Choose one method: Option 1: User login (recommended for development)
pc login
pc target -o "my-org" -p "my-project"
Option 2: API key
export PINECONE_API_KEY="your-api-key"
# Or: pc auth configure --global-api-key <api-key>
Option 3: Service account
export PINECONE_CLIENT_ID="your-client-id"
export PINECONE_CLIENT_SECRET="your-client-secret"

Common CLI Commands

# Create an index with integrated embeddings (recommended, do this once, not in application code)
pc index create --name my-index --dimension 1536 --metric cosine \
  --cloud aws --region us-east-1 \
  --model llama-text-embed-v2 \
  --field_map text=content

# Create a serverless index without integrated embeddings (if you need custom embeddings)
pc index create-serverless --name my-index --dimension 1536 --metric cosine \
  --cloud aws --region us-east-1

# Create an API key
pc api-key create --name agentic-quickstart

# List all indexes
pc index list

# Describe an index
pc index describe --name my-index

# Configure an index (adjust replicas, deletion protection)
pc index configure --name my-index --replicas 3
pc index configure --name my-index --deletion_protection enabled

# Delete an index
pc index delete --name my-index

# Check authentication status
pc auth status

# Get help
pc --help
pc index --help
Full CLI reference: https://docs.pinecone.io/reference/cli/command-reference

Quick Start Pattern

⚠️ CREATING INDEXES: Use the CLI (pc index create), NOT the SDK in application code.

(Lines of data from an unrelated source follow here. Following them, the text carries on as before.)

/-- SQUEEZE_HANDOVER (R100, step 4; 19 R391): the resources are handed over, RESID, GRANT and NPEND change, and the grant
record is written. Lanes of a scheduler's request are reserved (R104); a mailbox's resources are held (19 R392). -/
def execSqueezeHandover (core : Nat) (s : State) : Host.Outcome State Fault Refusal :=
  let k := s.core core
  match k.sqRun with
  | none => .next s
  | some r =>
    if s.reclaimWaits core r then .next s else
    let grant := some (r.seq, 1#8)
    let (s, r) := s.reclaim core r
    let k := { s.core core with sqRun := none }
    let k := if r.req.origin = 0 then k.hold r
      else if r.req.origin = 1 then { k with reserves := k.reserves ++ [{ fn := r.req.fn, q := r.req.q, lanes := r.lanesGot }] }
      else k
    let s := s.setCore core k
    let s := forAll (fun s id => s.showTeam grant id) s r.victims
    let s := if r.req.origin = 1 && r.matrixGot then s.grantMatrix core r grant else s
    let s := (if r.req.origin = 0 then s.endHolds core [] else s).produce core r 1
    match r.req.origin, s.request 0x12 with
    | 0, some m => .next (s.reply m 0 (grantRecord r core 1 s.refTime))
    | _, _ => .next s

/-- UNSQUEEZE (19 R392): every hold of the context on the core ends. R392 refuses reserved bytes, not the reserved bits of CONTEXT, which
are ignored (00 R5). -/
def execUnsqueeze (s : State) : Host.Outcome State Fault Refusal :=
  match s.request 0x17 with
  | none => .next s
  | some r =>
    let (ctx, c) := (ctxBits (field r 8 4), field r 12 1)
    if !headerOk r || 160 ≤ c || !zeroFrom r 13 51 then .next (s.reply r 1 [])
    else
      let k := s.core c
      if (s.ctx? ctx).isNone || (tget k.holds ctx).isNone then .next (s.reply r 5 [])
      else .next ((s.setCore c { k with holds := terase k.holds ctx }).reply r 0 [])

/-! ### Expansion (R111) -/

/-- Bytes of a quarter that are free for expansion. -/
def Room.freeBytes (r : Room) (q : Nat) : Nat := 65536 - runBytes (atD r.used q []) - atD r.held q 0

/-- A raise of an expansion: of a group's registers or a team's scratchpad to a level, or of a team's lane sets. -/
inductive Raise where
  | regs (lvl key : Nat)
  | scratch (lvl id : Nat)
  | lanes (id : Nat)
  deriving DecidableEq, Repr

/-- Finds room for a group that an expansion has made larger: its team's groups in one run from the lowest byte of their carving; or, as that
of a restored team may lie under another team's, in another run at or above byte `low`, from which the team is then carved; or, where no run
is long enough for all of them, the group by itself. No other team's bytes move (04 R84). -/
def State.fitRun (s : State) (c id q low key : Nat) : Option State :=
  let others := s.othersIn c id q
  let t := s.layFrom c id q (s.carveAt c id q)
  if t.clearIn c id q then some t
  else match lowestRun others low ((s.inQuarter c id q).foldl (fun n x => n + x.2.poolBytes) 0) with
    | some b => some ((s.layFrom c id q b).modTeam id fun t => { t with carve := setAt t.carve (4 * (c - t.core) + q) b })
    | none => match tget s.groups key with
      | none => none
      | some g =>
        let mine := ((s.inQuarter c id q).filter fun x => x.1 != key).map fun x => x.2.span
        (lowestRun (others ++ mine) low g.poolBytes).map fun b => { s with groups := tset s.groups key { g with base := b } }

/-- Raises a group to a level while the room allows, or by `part` granules of what it lacks. What its team's exited groups held is free for
it. -/
def State.raiseRegs (s : State) (c lvl low key : Nat) (part : Option Nat) : State :=
  match tget s.groups key with
  | none => s
  | some g =>
    let q := quarterOf (key % 64)
    let n := residentGranules g.vgran lvl - g.granules
    let s0 := s.freeGone c g.team q
    if g.glevel ≤ lvl || (s0.room c).freeBytes q < n * 32 * g.width then s
    else
      let up := match part with
        | some m => if m < n then s0.setLevel key g.glevel (g.extra + m) else s0.setLevel key lvl
        | none => s0.setLevel key lvl
      (up.fitRun c g.team q low key).getD s

/-- Blocks that a team's scratchpad lacks at a level, with their cores. -/
def State.lacking (s : State) (t : Team) (lvl : Nat) : List (Nat × Nat) :=
  let n := blocksOf' (min (residentScratch (s.teamScratch t) lvl) (s.teamScratch t))
  ((List.range n).filter fun b => (tget t.smap b).isNone).map fun b => (b, t.core + if t.pair then b / 512 else 0)

/-- Raises a team's scratchpad to a level while the room of its cores allows, or by `part` pages of what it lacks, into the part of the
scratchpad that `low` begins. -/
def State.raiseScratch (s : State) (id lvl low : Nat) (part : Option Nat) : State :=
  match tget s.teams id with
  | none => s
  | some t =>
    let need := s.lacking t lvl
    let room (c : Nat) : Room := (s.room c).above low
    let on (c : Nat) : List Nat := (need.filter (·.2 == c)).map (·.1)
    let fits (c : Nat) : Bool := decide ((on c).length + (room c).blocksHeld ≤ (room c).blocks.length)
    if t.tlevel ≤ lvl || !t.cores.all fits then s
    else
      let add := t.cores.flatMap fun c => (on c).zip (room c).blocks
      let put (add : List (Nat × Nat)) : Table Nat := add.foldl (fun m x => tset m x.1 x.2) t.smap
      match part with
      | some m =>
        if 4 * m < need.length then s.setTeam id { t with extra := t.extra + m, smap := put (add.take (4 * m)) }
        else s.setTeam id { t with tlevel := lvl, extra := 0, smap := put add }
      | none => s.setTeam id { t with tlevel := lvl, extra := 0, smap := put add }
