-- ==== Sys2Proof/Machine/Lane.lean ====
section
/-!
DEFINITION. Lane movement, votes, reductions and scans (14 R317 to R319; 09 R211).
-/

namespace Sys2Proof.Machine

open Sys2Proof

/-- The thread read for index `j` by thread `t` (R317): its own when `j` is not an active thread of the split. -/
def Site.pick (h : Site) (j : Nat) (t : Nat) : Nat := if j < h.g.width && h.mask.getLsbD j then j else t

/-- shfl and shfx: `ix` gives the index from a thread. In the drain class (12 R254). -/
def shuffle (s : State) (d a : BitVec 8) (plain : List Nat) (ix : Site → Nat → Nat) : Host.Outcome State Fault Refusal :=
  issue s fun h => do
    h.accepts tyScalar
    h.typed h.ty [d.toNat, a.toNat] plain
    .ok ((vecWrite s h d fun t => h.elem h.ty a.toNat (h.pick (ix h t) t)).drain h)

def execShfl (d a b : BitVec 8) (s : State) : Host.Outcome State Fault Refusal :=
  shuffle s d a [b.toNat] fun h t => (h.vr b.toNat t).toNat
def execShflUniform (d a : BitVec 8) (b : BitVec 6) (s : State) : Host.Outcome State Fault Refusal :=
  shuffle s d a [] fun h _ => (h.kr b.toNat).toNat
def execShfx (d a b : BitVec 8) (s : State) : Host.Outcome State Fault Refusal :=
  shuffle s d a [b.toNat] fun h t => t ^^^ (h.vr b.toNat t).toNat
def execShfxImm (d a i : BitVec 8) (s : State) : Host.Outcome State Fault Refusal :=
  shuffle s d a [] fun _ t => t ^^^ i.toNat

/-- Votes over the active threads that the guard enables (R318). -/
def vote (s : State) (d : BitVec 6) (f : Site → Word64) : Host.Outcome State Fault Refusal :=
  issue s fun h => .ok ((s.writeK h d.toNat (f h)).advance h)

def execVany (d : BitVec 6) (a : BitVec 3) (s : State) : Host.Outcome State Fault Refusal :=
  vote s d fun h => if h.acting.any fun t => (h.pr a.toNat).getLsbD t then 1 else 0
def execVall (d : BitVec 6) (a : BitVec 3) (s : State) : Host.Outcome State Fault Refusal :=
  vote s d fun h => if h.acting.all fun t => (h.pr a.toNat).getLsbD t then 1 else 0
def execVbal (d : BitVec 6) (a : BitVec 3) (s : State) : Host.Outcome State Fault Refusal :=
  vote s d fun h => maskWhere (fun t => (h.pr a.toNat).getLsbD t) h.acting

/-! ### Reductions (R211, R319) -/

/-- One integer step: narrowed like any integer result. -/
def combineInt (t : BitVec 5) (sat : Bool) (o : Nat) (x y : Word64) : Word64 :=
  let a := intOf t x
  let b := intOf t y
  match o with
  | 0 => intTo t sat (a + b)
  | 1 => intTo t sat (min a b)
  | 2 => intTo t sat (max a b)
  | 3 => lowBits (tyWidth t) (x &&& y)
  | 4 => lowBits (tyWidth t) (x ||| y)
  | _ => lowBits (tyWidth t) (x ^^^ y)

/-- One floating-point step: an add rounds, and a minimum or maximum does not. -/
def combineF (t : BitVec 5) (c : FCtl) (o : Nat) (x y : Word64) : Word64 :=
  let f := fmtOf t
  let a := loadF f c.ftz x.toNat
  let b := loadF f c.ftz y.toNat
  BitVec.ofNat 64 (match o with
    | 0 => storeF f c (addF c.round a b)
    | 1 => storeF f { c with sat := false } (minMaxF false a b)
    | _ => storeF f { c with sat := false } (minMaxF true a b))

def combine (t : BitVec 5) (c : FCtl) (o : Nat) (x y : Word64) : Word64 :=
  if tyIsInt t then combineInt t c.sat o x y else combineF t c o x y

/-- A value as it enters acc: flushed with FTZ, a NaN as the canonical one. -/
def enterAcc (t : BitVec 5) (c : FCtl) (x : Word64) : Word64 :=
  if tyIsInt t then x
  else BitVec.ofNat 64 (storeF (fmtOf t) { c with sat := false } (loadF (fmtOf t) c.ftz x.toNat))

/-- A result as it is stored (09 R202, R203). -/
def storeAcc (t : BitVec 5) (c : FCtl) (x : Word64) : Word64 :=
  if tyIsInt t then x else BitVec.ofNat 64 (storeF (fmtOf t) c (decodeF (fmtOf t) x.toNat))

/-- The running results, thread by thread, from the lowest contributor (R211). -/
def scanFrom (f : Word64 → Word64 → Word64) : Word64 → List (Nat × Word64) → List (Nat × Word64)
  | _, [] => []
  | acc, (t, x) :: r => let y := f acc x; (t, y) :: scanFrom f y r

def scanAll (f : Word64 → Word64 → Word64) : List (Nat × Word64) → List (Nat × Word64)
  | [] => []
  | (t, x) :: r => (t, x) :: scanFrom f x r

/-- The inclusive results of the contributors of a reduction over V[a]. -/
def Site.scan (h : Site) (a o : Nat) : List (Nat × Word64) :=
  scanAll (combine h.ty h.fctl o) (h.acting.map fun t => (t, enterAcc h.ty h.fctl (h.elem h.ty a t)))

/-- gred and gscan accept integers, and floating types for add, min and max (12 R251). -/
def redAccepts (o : BitVec 3) (t : BitVec 5) : Bool := tyIsInt t || (tyIsFloat t && decide (o.toNat ≤ 2))

/-- An integer result extended to 64 bits, a floating one zero-extended (R319). -/
def redResult (t : BitVec 5) (x : Word64) : Word64 := if tyIsInt t then BitVec.ofInt 64 (intOf t x) else x

def execGred (d : BitVec 6) (a : BitVec 8) (o : BitVec 3) (s : State) : Host.Outcome State Fault Refusal :=
  issue s fun h => do
    need (decide (o.toNat ≤ 5)) .encIllegal 0 h.mask
    h.accepts (redAccepts o)
    h.typed h.ty [a.toNat] []
    let r : Word64 := match (h.scan a.toNat o.toNat).getLast? with
      | none => 0
      | some (_, x) => redResult h.ty (storeAcc h.ty h.fctl x)
    .ok (((s.writeK h d.toNat r).advance h).drain h)

def execGscan (d a : BitVec 8) (o : BitVec 3) (s : State) : Host.Outcome State Fault Refusal :=
  issue s fun h => do
    need (decide (o.toNat ≤ 5)) .encIllegal 0 h.mask
    h.accepts (redAccepts o)
    h.typed h.ty [d.toNat, a.toNat] []
    let rs := h.scan a.toNat o.toNat
    .ok ((vecWrite s h d fun t => storeAcc h.ty h.fctl ((tget rs t).getD 0)).drain h)

end Sys2Proof.Machine
end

See CLI vs SDK section.
import os
from pinecone import Pinecone

# Initialize client (assumes index already created via CLI)
pc = Pinecone(api_key=os.getenv("PINECONE_API_KEY"))

# ⚠️ NEVER create indexes in application code - use CLI instead!
# Run this in terminal BEFORE running your application:
#   pc index create --name my-index --dimension 1536 --metric cosine \
#     --cloud aws --region us-east-1 \
#     --model llama-text-embed-v2 \
#     --field_map text=content

# If you don't have CLI access, you can use SDK (but CLI is strongly preferred):
# if not pc.has_index("my-index"):
#     pc.create_index_for_model(
#         name="my-index",
#         cloud="aws",
#         region="us-east-1",
#         embed={
#             "model": "llama-text-embed-v2",  # Recommended
#             "field_map": {"text": "content"}
#         }
#     )

# Get reference to existing index
index = pc.Index("my-index")

# Upsert with namespace (always use namespaces!)
records = [
    {
        "_id": "doc1",
        "content": "Your text here",
        "metadata_field": "value"  # Flat metadata only
    }
]
index.upsert_records("my-namespace", records)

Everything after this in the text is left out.